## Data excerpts
Start of Block

-- ==== Sys2Proof/Laws/Steady.lean ====
section
/-! SUPPORT. The steps at the end of an event leave alone what Steady names: one lemma for each operation they go through. -/

namespace Sys2Proof.Machine

/-! ## The relation -/

theorem SameLink.refl (p : Port) : SameLink p p := ⟨rfl, rfl, rfl, rfl, rfl, rfl, rfl, rfl, rfl, rfl⟩

theorem SameLink.trans {p q r : Port} (a : SameLink p q) (c : SameLink q r) : SameLink p r :=
  ⟨c.state.trans a.state, c.faultRecord.trans a.faultRecord, c.wakeTimer.trans a.wakeTimer,
    c.wakePending.trans a.wakePending, c.seqCounter.trans a.seqCounter, c.config.trans a.config,
    c.timeoutInForce.trans a.timeoutInForce, c.linkWatch.trans a.linkWatch, c.sent.trans a.sent,
    c.inFlight.trans a.inFlight⟩

/-- An abandoned mark is no other change. -/
theorem marked_link (p : Port) (test : InFlight → Bool) : SameLink p (p.marked test) := by
  refine ⟨rfl, rfl, rfl, rfl, rfl, rfl, rfl, rfl, rfl, ?_⟩
  simp only [Port.marked, List.map_map]
  refine List.map_congr_left fun e _ => ?_
  simp only [Function.comp]
  split <;> rfl

theorem Steady.refl (s : State) : Steady s s where
  tracker := rfl
  ports := fun _ => SameLink.refl _
  light := rfl
  mon0 := rfl
  mon1 := rfl
  tables := fun _ => rfl
  reference := rfl
  waitLines := rfl
  fixtureLines := rfl
  lineConfig := rfl
  activeTag := rfl
  dropFlag := rfl
  stallCount := rfl
  discarded := rfl
  staged := List.prefix_refl _
  highWater := Nat.le_refl _
  cursor := rfl
  segments := rfl
  overflow := rfl
  filling := rfl
  xbaseL := rfl
  xbaseH := rfl
  ucmdCode := rfl
  ucmdResult := rfl
  noteEn := rfl
  time := rfl
  stray := rfl
  notices := fun _ h => h
  bus := List.prefix_refl _
  cause := rfl
  stopping := rfl
  fault := rfl
  cellReading := rfl
  startWakes := rfl
  unit := Or.inl rfl
  pending := rfl

variable {b s t : State}

/-- A change outside what Steady names keeps it. -/
theorem Steady.same (h : Steady b s) (tracker : t.tracker = s.tracker) (ports : t.ports = s.ports)
    (light : t.light = s.light) (mon0 : t.mon0 = s.mon0) (mon1 : t.mon1 = s.mon1)
    (tables : ∀ k, (t.qu.heads.get k).table = (s.qu.heads.get k).table) (reference : t.rc.config = s.rc.config)
    (waitLines : t.sf.w = s.sf.w) (fixtureLines : t.sf.f = s.sf.f) (lineConfig : t.sf.config = s.sf.config)
    (activeTag : t.oe.activeTag = s.oe.activeTag) (sb : t.sb = s.sb) (cursor : t.rw.cursor = s.rw.cursor)
    (segments : t.rw.segments = s.rw.segments) (overflow : t.rw.overflow = s.rw.overflow)
    (filling : t.rw.filling = s.rw.filling) (xe : t.xe = s.xe)
    (uc : t.uc = s.uc) (pending : t.pending = s.pending) : Steady b t where
  tracker := tracker.trans h.tracker
  ports := fun k => by rw [ports]; exact h.ports k
  light := light.trans h.light
  mon0 := mon0.trans h.mon0
  mon1 := mon1.trans h.mon1
  tables := fun k => (tables k).trans (h.tables k)
  reference := reference.trans h.reference
  waitLines := waitLines.trans h.waitLines
  fixtureLines := fixtureLines.trans h.fixtureLines
  lineConfig := lineConfig.trans h.lineConfig
  activeTag := activeTag.trans h.activeTag
  dropFlag := by rw [sb]; exact h.dropFlag
  stallCount := by rw [sb]; exact h.stallCount
  discarded := by rw [sb]; exact h.discarded
  staged := by rw [sb]; exact h.staged
  highWater := by rw [sb]; exact h.highWater
  cursor := cursor.trans h.cursor
  segments := segments.trans h.segments
  overflow := overflow.trans h.overflow
  filling := filling.trans h.filling
  xbaseL := by rw [xe]; exact h.xbaseL
  xbaseH := by rw [xe]; exact h.xbaseH
  ucmdCode := by rw [xe]; exact h.ucmdCode
  ucmdResult := by rw [xe]; exact h.ucmdResult
  noteEn := by rw [xe]; exact h.noteEn
  time := by rw [xe]; exact h.time
  stray := by rw [xe]; exact h.stray
  notices := fun n hn => by
    have := h.notices n hn
    unfold State.notice at this ⊢
    rw [xe]; exact this
  bus := by rw [xe]; exact h.bus
  cause := by rw [uc]; exact h.cause
  stopping := by rw [uc]; exact h.stopping
  fault := by rw [uc]; exact h.fault
  cellReading := by rw [uc]; exact h.cellReading
  startWakes := by rw [uc]; exact h.startWakes
  unit := by rw [uc]; exact h.unit
  pending := pending.trans h.pending

/-! ## The operations that add to what Steady names -/

theorem setNotice_steady (n : Notice) (h : Steady b s) : Steady b (setNotice n s) :=
  { h with
    notices := fun m hm => by
      have := h.notices m hm
      simp only [State.notice, setNotice, BitVec.getLsbD_or, Bool.or_eq_true] at this ⊢
      exact Or.inl this }

theorem logBus_steady (e : BusEvent) (h : Steady b s) : Steady b (logBus e s) :=
  { h with bus := h.bus.trans (List.prefix_append _ _) }

theorem beginRead_steady (k : BusKind) (a : Addr) (n : Nat) (h : Steady b s) :
    Steady b (beginRead k a n s) := logBus_steady _ h

theorem beginWrite_steady (k : BusKind) (w : List HostWrite) (h : Steady b s) :
    Steady b (beginWrite k w s) := logBus_steady _ h

theorem pageFlags_steady (x y : Bool) (h : Steady b s) :
    Steady b { s with xe := { s.xe with pageBusy := x, pageQueued := y } } := { h with }

theorem onPort_steady (k : Head) (f : Port → Port) (hf : ∀ p, SameLink p (f p)) (h : Steady b s) :
    Steady b (s.onPort k f) :=
  { h with
    ports := fun j => by
      refine (h.ports j).trans ?_
      by_cases hj : j = k
      · subst hj; simpa using hf _
      · rw [onPort_ports, get_set_other _ _ hj]; exact SameLink.refl _ }

theorem onQual_steady (k : Head) (f : HeadQual → HeadQual) (hf : ∀ q, (f q).table = q.table) (h : Steady b s) :
    Steady b (s.onQual k f) :=
  { h with
    tables := fun j => by
      refine Eq.trans ?_ (h.tables j)
      by_cases hj : j = k
      · subst hj; simpa using hf _
      · simp [get_set_other _ _ hj] }

theorem onHeadRef_steady (k : Head) (f : HeadRef → HeadRef) (h : Steady b s) : Steady b (s.onHeadRef k f) :=
  { h with }

theorem onPasses_steady (k : Head) (f : HeadPasses → HeadPasses) (h : Steady b s) :
    Steady b (s.onPasses k f) := { h with }

theorem onRef_steady (k : Head) (f : PassRecord → PassRecord) (h : Steady b s) : Steady b (s.onRef k f) :=
  { h with }

theorem onCounts_steady (f : Counts → Counts) (h : Steady b s) : Steady b (s.onCounts f) := { h with }

theorem onFlags_steady (f : CompletionFlags → CompletionFlags) (h : Steady b s) : Steady b (s.onFlags f) :=
  { h with }

theorem onOrder_steady (f : OrderEngine → OrderEngine) (hf : (f s.oe).activeTag = s.oe.activeTag)
    (h : Steady b s) : Steady b (s.onOrder f) := { h with activeTag := hf.trans h.activeTag }

theorem onSpan_steady (f : Span → Span) (hw : ∀ x, (f x).w = x.w) (hf : ∀ x, (f x).f = x.f)
    (hc : ∀ x, (f x).config = x.config) (h : Steady b s) : Steady b (s.onSpan f) :=
  { h with
    waitLines := (hw _).trans h.waitLines
    fixtureLines := (hf _).trans h.fixtureLines
    lineConfig := (hc _).trans h.lineConfig }

theorem forHeads_steady {f : Head → State → State} (hf : ∀ k s, Steady b s → Steady b (f k s))
    (h : Steady b s) : Steady b (forHeads f s) := hf _ _ (hf _ _ (hf _ _ (hf _ _ h)))

theorem chosen_steady (n : Nat) (h : Steady b s) : Steady b (s.chosen n) := by
  unfold State.chosen
  split
  · exact h
  · exact { h with }

theorem inFreeOrder_steady {α : Type} {f : α → State → State} (hf : ∀ k s, Steady b s → Steady b (f k s))
    (n : Nat) (xs : List α) (h : Steady b s) : Steady b (inFreeOrder f n xs s) := by
  induction n generalizing xs s with
  | zero => exact h
  | succ n ih =>
    unfold inFreeOrder
    split
    · exact h
    · exact ih _ (hf _ _ (chosen_steady _ h))

theorem forFree_steady {f : Head → State → State} (hf : ∀ k s, Steady b s → Steady b (f k s)) (hs : List Head)
    (h : Steady b s) : Steady b (forFree hs f s) := inFreeOrder_steady hf _ _ h

theorem foldl_steady {α : Type} {f : State → α → State} (hf : ∀ s x, Steady b s → Steady b (f s x)) (l : List α)
    (h : Steady b s) : Steady b (l.foldl f s) := by
  induction l generalizing s with
  | nil => exact h
  | cons x xs ih => exact ih (hf _ _ h)

theorem ite_steady {c : Prop} [Decidable c] (h : Steady b s) (k : Steady b t) : Steady b (if c then s else t) := by
  split
  · exact h
  · exact k

theorem tg_steady (x : TriggerGen) (h : Steady b s) : Steady b { s with tg := x } := { h with }

theorem ru_steady (x : Revisit) (h : Steady b s) : Steady b { s with ru := x } := { h with }

theorem rc_steady (x : RefCheck) (hx : x.config = s.rc.config) (h : Steady b s) : Steady b { s with rc := x } :=
  { h with reference := hx.trans h.reference }

theorem qu_steady (x : Qualifier) (hx : x.heads = s.qu.heads) (h : Steady b s) : Steady b { s with qu := x } :=
  { h with tables := fun k => by rw [← h.tables k]; exact congrArg (fun q => (q.get k).table) hx }

theorem rw_steady (x : Writer) (hc : x.cursor = s.rw.cursor) (hs : x.segments = s.rw.segments)
    (ho : x.overflow = s.rw.overflow) (hf : x.filling = s.rw.filling) (h : Steady b s) :
    Steady b { s with rw := x } :=
  { h with
    cursor := hc.trans h.cursor
    segments := hs.trans h.segments
    overflow := ho.trans h.overflow
    filling := hf.trans h.filling }

theorem beginGroup_steady (g : List BusEvent) (h : Steady b s) : Steady b (beginGroup g s) := by
  cases g
  · exact h
  · exact logBus_steady _ (rw_steady _ rfl rfl rfl rfl h)

/-! ## Every operation the steps go through -/

theorem beginPage_steady (h : Steady b s) : Steady b (beginPage s) :=
  beginWrite_steady _ _ (pageFlags_steady _ _ h)

theorem requestPage_steady (h : Steady b s) : Steady b (requestPage s) := by
  unfold requestPage
  repeat' split
  · exact h
  · exact pageFlags_steady _ _ h
  · exact beginPage_steady h

theorem readEntry_steady (n left : Nat) (hb : Steady b s) : Steady b (readEntry n left s) := by
  unfold readEntry
  repeat' first
    | with_reducible assumption | with_reducible rfl | with_reducible refine beginGroup_steady _ ?_
    | with_reducible refine rw_steady _ ?_ ?_ ?_ ?_ ?_

theorem beginTake_steady (hb : Steady b s) : Steady b (beginTake s) := by
  unfold beginTake
  repeat' first
    | with_reducible assumption | with_reducible rfl | with_reducible refine readEntry_steady _ _ ?_
    | with_reducible refine rw_steady _ ?_ ?_ ?_ ?_ ?_

theorem beginClose_steady (reason : CloseReason) (g : Segment) (hb : Steady b s) :
    Steady b (beginClose reason g s) := by
  unfold beginClose
  repeat' first
    | with_reducible assumption | with_reducible rfl | with_reducible refine beginGroup_steady _ ?_
    | with_reducible refine rw_steady _ ?_ ?_ ?_ ?_ ?_

theorem beginRecord_steady (r : Record) (g : Segment) (hb : Steady b s) : Steady b (beginRecord r g s) := by
  unfold beginRecord
  repeat' first
    | with_reducible assumption | with_reducible rfl | with_reducible refine beginGroup_steady _ ?_
    | with_reducible refine rw_steady _ ?_ ?_ ?_ ?_ ?_

theorem writerNext_steady (hb : Steady b s) : Steady b (writerNext s) := by
  unfold writerNext
  repeat' first
    | with_reducible assumption | with_reducible rfl | with_reducible refine beginRecord_steady _ _ ?_
    | with_reducible refine beginClose_steady _ _ ?_ | with_reducible refine beginTake_steady ?_
    | with_reducible refine ite_steady ?_ ?_ | split | with_reducible refine rw_steady _ ?_ ?_ ?_ ?_ ?_

theorem wakeWriter_steady (hb : Steady b s) : Steady b (wakeWriter s) := by
  unfold wakeWriter
  repeat' first
    | with_reducible assumption | with_reducible refine writerNext_steady ?_
    | with_reducible refine ite_steady ?_ ?_

theorem joinRecord_steady (r : Record) (h : Steady b s) : Steady b (joinRecord r s) := by
  unfold joinRecord
  refine wakeWriter_steady ?_
  have joined : Steady b { s with sb := s.sb.append r s.oe.activeTag } :=
    { h with
      staged := h.staged.trans (List.prefix_append _ _)
      highWater := Nat.le_trans h.highWater (Nat.le_max_left _ _) }
  split
  · exact setNotice_steady _ joined
  · exact joined

theorem takeRecord_steady (r : Record) (h : Steady b s) : Steady b (takeRecord r s) := by
  unfold takeRecord
  split
  · exact joinRecord_steady r h
  · exact h

theorem emptyLists_steady (phase : ListPhase) (hb : Steady b s) : Steady b (emptyLists phase s) := by
  unfold emptyLists
  repeat' first
    | with_reducible assumption | with_reducible refine ru_steady _ ?_

theorem listsAcquiring_steady (hb : Steady b s) : Steady b (listsAcquiring s) := by
  unfold listsAcquiring
  repeat' first
    | with_reducible assumption | with_reducible refine ru_steady _ ?_

theorem unawait_steady (h : Head) (hb : Steady b s) : Steady b (unawait h s) := by
  unfold unawait
  repeat' first
    | with_reducible assumption | with_reducible refine ru_steady _ ?_

theorem takeGap_steady (h : Head) (g : PendingGap) (hb : Steady b s) : Steady b (takeGap h g s) := by
  unfold takeGap
  repeat' first
    | with_reducible assumption | (intro _; exact ⟨rfl, rfl, rfl, rfl, rfl, rfl, rfl, rfl, rfl, rfl⟩)
    | with_reducible refine takeRecord_steady _ ?_ | with_reducible refine onPort_steady _ _ ?_ ?_

theorem offerGap_steady (h : Head) (hb : Steady b s) : Steady b (offerGap h s) := by
  unfold offerGap
  repeat' first
    | with_reducible assumption | (intro _; exact ⟨rfl, rfl, rfl, rfl, rfl, rfl, rfl, rfl, rfl, rfl⟩)
    | with_reducible refine takeGap_steady _ _ ?_ | with_reducible refine onPort_steady _ _ ?_ ?_
    | with_reducible refine ite_steady ?_ ?_ | split

theorem disarmScanOnly_steady (h : Head) (hb : Steady b s) : Steady b (disarmScanOnly h s) := by
  unfold disarmScanOnly
  repeat' first
    | with_reducible assumption | with_reducible refine onPasses_steady _ _ ?_

theorem disarmRef_steady (h : Head) (hb : Steady b s) : Steady b (disarmRef h s) := by
  unfold disarmRef
  repeat' first
    | with_reducible assumption | (intro _; exact marked_link _ _)
    | with_reducible refine onRef_steady _ _ ?_ | with_reducible refine onPort_steady _ _ ?_ ?_

theorem offerGaps_steady (hb : Steady b s) : Steady b (offerGaps s) := by
  unfold offerGaps
  repeat' first
    | with_reducible assumption | with_reducible refine offerGap_steady _ ?_
    | with_reducible refine forFree_steady (fun _ _ _ => ?_) _ ?_

theorem disarmScans_steady (hb : Steady b s) : Steady b (disarmScans s) := by
  unfold disarmScans
  repeat' first
    | with_reducible assumption | with_reducible refine offerGaps_steady ?_
    | with_reducible refine disarmScanOnly_steady _ ?_
    | with_reducible refine forHeads_steady (fun _ _ _ => ?_) ?_

theorem endPassage_steady (h : Head) (hb : Steady b s) : Steady b (endPassage h s) := by
  unfold endPassage
  repeat' first
    | with_reducible assumption | with_reducible refine disarmRef_steady _ ?_
    | with_reducible refine onHeadRef_steady _ _ ?_ | with_reducible refine ite_steady ?_ ?_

End of Block

## AIM OF THE TASK
From the line holding "mon1 := mon1.trans h.mon1" to the line holding "highWater := by rw [sb]; exact h.highWater", inclusive, restate each line above exactly as written.

## RESULT
  mon1 := mon1.trans h.mon1
  tables := fun k => (tables k).trans (h.tables k)
  reference := reference.trans h.reference
  waitLines := waitLines.trans h.waitLines
  fixtureLines := fixtureLines.trans h.fixtureLines
  lineConfig := lineConfig.trans h.lineConfig
  activeTag := activeTag.trans h.activeTag
  dropFlag := by rw [sb]; exact h.dropFlag
  stallCount := by rw [sb]; exact h.stallCount
  discarded := by rw [sb]; exact h.discarded
  staged := by rw [sb]; exact h.staged
  highWater := by rw [sb]; exact h.highWater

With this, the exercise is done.